Invited Talks

Ahmed K. Elmagarmid (Qatar Computing Research Institute)

  • Title: Insight into Data Cleaning and Linkage
  • Abstract:
  • In this talk, we will start by discussing some of the handicaps facing creating effective and efficient data cleaning solutions. Then we will discuss some challenges and criticize current conservative approaches to this very critical problem of data repair, cleaning and de-duplication. Finally we will discuss some of our work at QCRI and Purdue in this area such as Guided data Repair, record Linkage, Web data cleaning, and user-assisted data cleaning.
  • Bio:
    Ahmed K. Elmagarmid is the Qatar Foundation's executive director of the Qatar Computing Research Institute. Before joining Qatar Foundation, he was director of both the Indiana Center for Database Systems and the Cyber Center at Purdue University's Discovery Park and a professor of Computer Science at Purdue, where he taught and researched for 25 years. Elmagarmid's research interests focus ranges on a large spectrum of foundational and application-oriented database research. He is on several editorial boards and program committees, he is the editor in chief of the distributed and parallel database journal and the book series on advances in Database Systems. Early in his career, in 1988, he received the National Science Foundation's Presidential Young Investigator award from President Ronald Reagan. The Ohio State University (1993) and the University of Dayton (1995) have both named him among their distinguished alumni. He is a fellow of the IEEE and an ACM distinguished scientist.

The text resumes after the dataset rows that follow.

/-- Where the octets differ in bit j of octet k only, octet k alone differs (R163 (b)). -/
theorem getD_octet_ne_iff_of_one_bit {old n : List Octet} {k j : Nat} (hj : j < 8)
    (hbit : ∀ i, i < 8 * n.length → (bitOf n i ≠ bitOf old i ↔ i = 8 * k + j)) {i : Nat} (hi : i < n.length) :
    n.getD i 0 ≠ old.getD i 0 ↔ i = k := by
  rw [getD_octet_ne_iff]
  constructor
  · rintro ⟨j', hj', hne⟩
    have := (hbit (8 * i + j') (by omega)).mp hne
    omega
  · rintro rfl
    exact ⟨j, hj, (hbit (8 * i + j) (by omega)).mpr rfl⟩

/-- Settles O39: one index, or one octet for `SB`, passes the test of the pass. -/
theorem oneChangedBitGivesOneEvent : Obligations.OneChangedBitGivesOneEvent := by
  intro s g old n k j hrefresh hprev hlen hk hj hbit
  by_cases hg : g = .sb
  · subst hg
    rw [diffSbEmitsWholeRecords s old n [k] hprev, if_pos rfl]
    · rfl
    · refine (filter_range_eq_singleton hk fun i hi => ?_).symm
      simpa [hrefresh, hlen] using getD_octet_ne_iff_of_one_bit hj hbit hi
  · rw [diffBitsEmitsTheChanges s g n [8 * k + j] hg, if_neg hg]
    · rfl
    · refine (filter_range_eq_singleton (by omega) fun i hi => ?_).symm
      rw [hprev, ← snapshot_eq_bitsOf, snapshot_getD, snapshot_length]
      simpa [hrefresh, hlen] using hbit i hi

/-! ## Event addresses -/

/-- An address event or a composite event has an address of its group's range, and no address event is of `SB`
(R155, R162). -/
def Event.InRange (p : Params) : Event → Prop
  | .ae g a _ => g ≠ .sb ∧ p.base g ≤ a.toNat ∧ a.toNat < p.base g + 2040
  | .sbe a _ => p.base .sb ≤ a.toNat ∧ a.toNat < p.base .sb + 255
  | .tg _ _ _ _ => True
  | .drop _ _ => True
  | .clsr _ _ _ => True
  | .csrv _ _ => True
  | .err _ _ => True

/-- No address wraps: the base leaves room for 2040 indices (R5, R162). -/
theorem eventAddress_toNat (p : Configuration) (g : Group) {i : Nat} (hi : i < 2040) :
    (eventAddress (p.base g) i).toNat = p.base g + i := by
  have hbase := p.base_lt g
  rw [eventAddress, BitVec.toNat_ofNat, Nat.mod_eq_of_lt (by rw [Config.addrW]; omega)]

/-- A pass on the octets one operation can carry stays in its group's range (R155, R162). -/
theorem inRange_of_mem_passRecords {s : State} {g : Group} {n : List Octet} (hn : n.length ≤ 255) {e : Event}
    (he : e ∈ passRecords s g n) : e.InRange s.cfg.toParams := by
  rcases mem_passRecords he with ⟨hg, i, hi, rfl⟩ | ⟨-, k, hk, rfl⟩
  · have haddr := eventAddress_toNat s.cfg g (i := i) (by omega)
    exact ⟨hg, by omega, by omega⟩
  · have haddr := eventAddress_toNat s.cfg .sb (i := k) (by omega)
    exact ⟨by omega, by omega⟩

/-- The records of an `RX` stay in their groups' ranges (R140, R162). -/
theorem rx_inRange (c : List Octet) (s : State) : ∀ e ∈ newRecords s (rx c s), e.InRange s.cfg.toParams := by
  rcases rx_cases c s with ⟨reason, k, h⟩ | ⟨-, -, h⟩ | ⟨-, -, h⟩ | ⟨-, frame, -, h⟩ <;> rw [h]
  · simp [newRecords, Event.InRange]
  · simp [newRecords]
  · simp [newRecords]
  · obtain ⟨recs, hevents, hrecs⟩ := deliver_events frame { s with buf := (s.buf ++ c).drop frame.length, iter := 0 }
    rw [newRecords_eq (s := s) hevents, List.forall_mem_cons]
    refine ⟨trivial, fun e he => ?_⟩
    obtain ⟨row, t, hcfg, hpass⟩ := hrecs e he
    have ht : t.cfg = s.cfg := hcfg
    exact ht ▸ inRange_of_mem_passRecords (groupSlice_length row _) hpass

/-- The records of an operation the decoder can read stay in their groups' ranges (R80, R162). -/
theorem exec_inRange {i : Instr} {s t : State} (hwf : i.wf = true) (h : exec i s = .next t) :
    ∀ e ∈ newRecords s t, e.InRange s.cfg.toParams := by
  cases i with
  | rx c => rw [← next_inj h]; exact rx_inRange c s
  | cls x => rw [← next_inj h, newRecords_eq (emit_events s _)]; simp [Event.InRange]
  | diff g n =>
    rw [← next_inj h, newRecords_eq (diffPass_events g n s)]
    exact fun e he => inRange_of_mem_passRecords (by simpa [Instr.wf] using hwf) he
  | setref => rw [← next_inj h]; simp [newRecords]
  | rds r =>
    rcases execRds_cases r s with ⟨v, -, hv⟩ | ⟨-, hv⟩
    · rw [← next_inj (hv.symm.trans h), newRecords_eq (emit_events s _)]; simp [Event.InRange]
    · rw [← next_inj (hv.symm.trans h), newRecords_eq (raiseErr_events s _ _)]; simp [Event.InRange]
  | reset => rw [← next_inj h]; simp [newRecords]

/-- The records of a step stay in their groups' ranges (R155, R162). -/
theorem step_inRange {s t : State} (h : step s = .next t) : ∀ e ∈ newRecords s t, e.InRange s.cfg.toParams := by
  rcases step_cases h with ⟨-, rfl⟩ | ⟨code, word, rest, -, rfl⟩ | ⟨i, rest, hd, hexec⟩
  · simp [newRecords]
  · simp [newRecords, Event.InRange]
  · exact exec_inRange (s := { s with input := rest }) (wf_of_decode hd) hexec

/-- Settles O40, by the octet counts the decoder and `GROUP_MAP` allow. -/
theorem eventAddressesStayInTheirRange : Obligations.EventAddressesStayInTheirRange :=
  fun _ _ h => ⟨fun _ _ _ => step_inRange h _, fun _ _ => step_inRange h _⟩

/-! ## `SETREF` -/

/-- Settles O41, by the meaning of `SETREF`. -/
theorem setrefOnlySetsRefresh : Obligations.SetrefOnlySetsRefresh := by
  refine fun s => ⟨rfl, fun hrefresh => congrArg Host.Outcome.next ?_⟩
  rw [← hrefresh]

end Sys2Proof.Machine

/-! PROOFS of the family 43_system_ops: `RESET` and the hardware reset restore the reset state (O46); no step writes a
parameter (O12). -/

namespace Sys2Proof.Machine

/-- `RESET` answers the state with the block's elements reset (R180). -/
theorem exec_reset (s : State) : exec .reset s = .next s.resetBlock := rfl

/-- Of the state before it, reset keeps the parameters and the two streams and no element of the block's state (R34,
R180, R181). -/
theorem resetBlock_eq (s : State) :
    s.resetBlock = { State.reset with cfg := s.cfg, input := s.input, events := s.events } := rfl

Wenfei Fan (University of Edinburgh)

  • Title: Data Quality: Theory and Practice
  • Abstract:
    Real-life data are often dirty: inconsistent, inaccurate, incomplete stale and/or duplicated. The prevalent use of Internet has been increasing the risks, in an unprecedented scale, of creating and propagating dirty data. Dirty data are estimated to cost US industry alone billions of dollars each year. There is no reason to believe that the scale of the problem is any different in any other society that is dependent on information technology. This highlights the need for the study of data quality. This talk is to provide an overview of recent advances in the area of data quality, from theory to practical techniques. We present a conditional dependency theory for capturing data inconsistencies, matching dependencies for data deduplication, relative information completeness for characterizing incomplete data, and a data currency model for querying possibly stale data. We also briefly discuss techniques for automatically discovering data quality rules, detecting errors in real-life data, and for correcting the errors with performance guarantees.
  • Bio:
    Wenfei Fan is Chair of Web Data Management in the School of Informatics, University of Edinburgh, UK. He is a Fellow of the Royal Society of Edinburgh, UK, a National Professor of the Thousand-Talent Program and a Yangtze River Scholar, China. He received his PhD from the University of Pennsylvania, USA, and his MS and BS from Peking University, China. He is a recipient of the Alberto O. Mendelzon Test-of-Time Award of ACM PODS 2010, the Best Paper Award for VLDB 2010, the Roger Needham Award in 2008 (UK), the Best Paper Award for IEEE ICDE 2007, the Outstanding Overseas Young Scholar Award in 2003, the Best Paper of the Year Award for Computer Networks in 2002, and the Career Award in 2001 (USA). His current research interests include database theory and systems, in particular data quality, data integration, database security, distributed query processing, query languages, social networks, Web services and XML.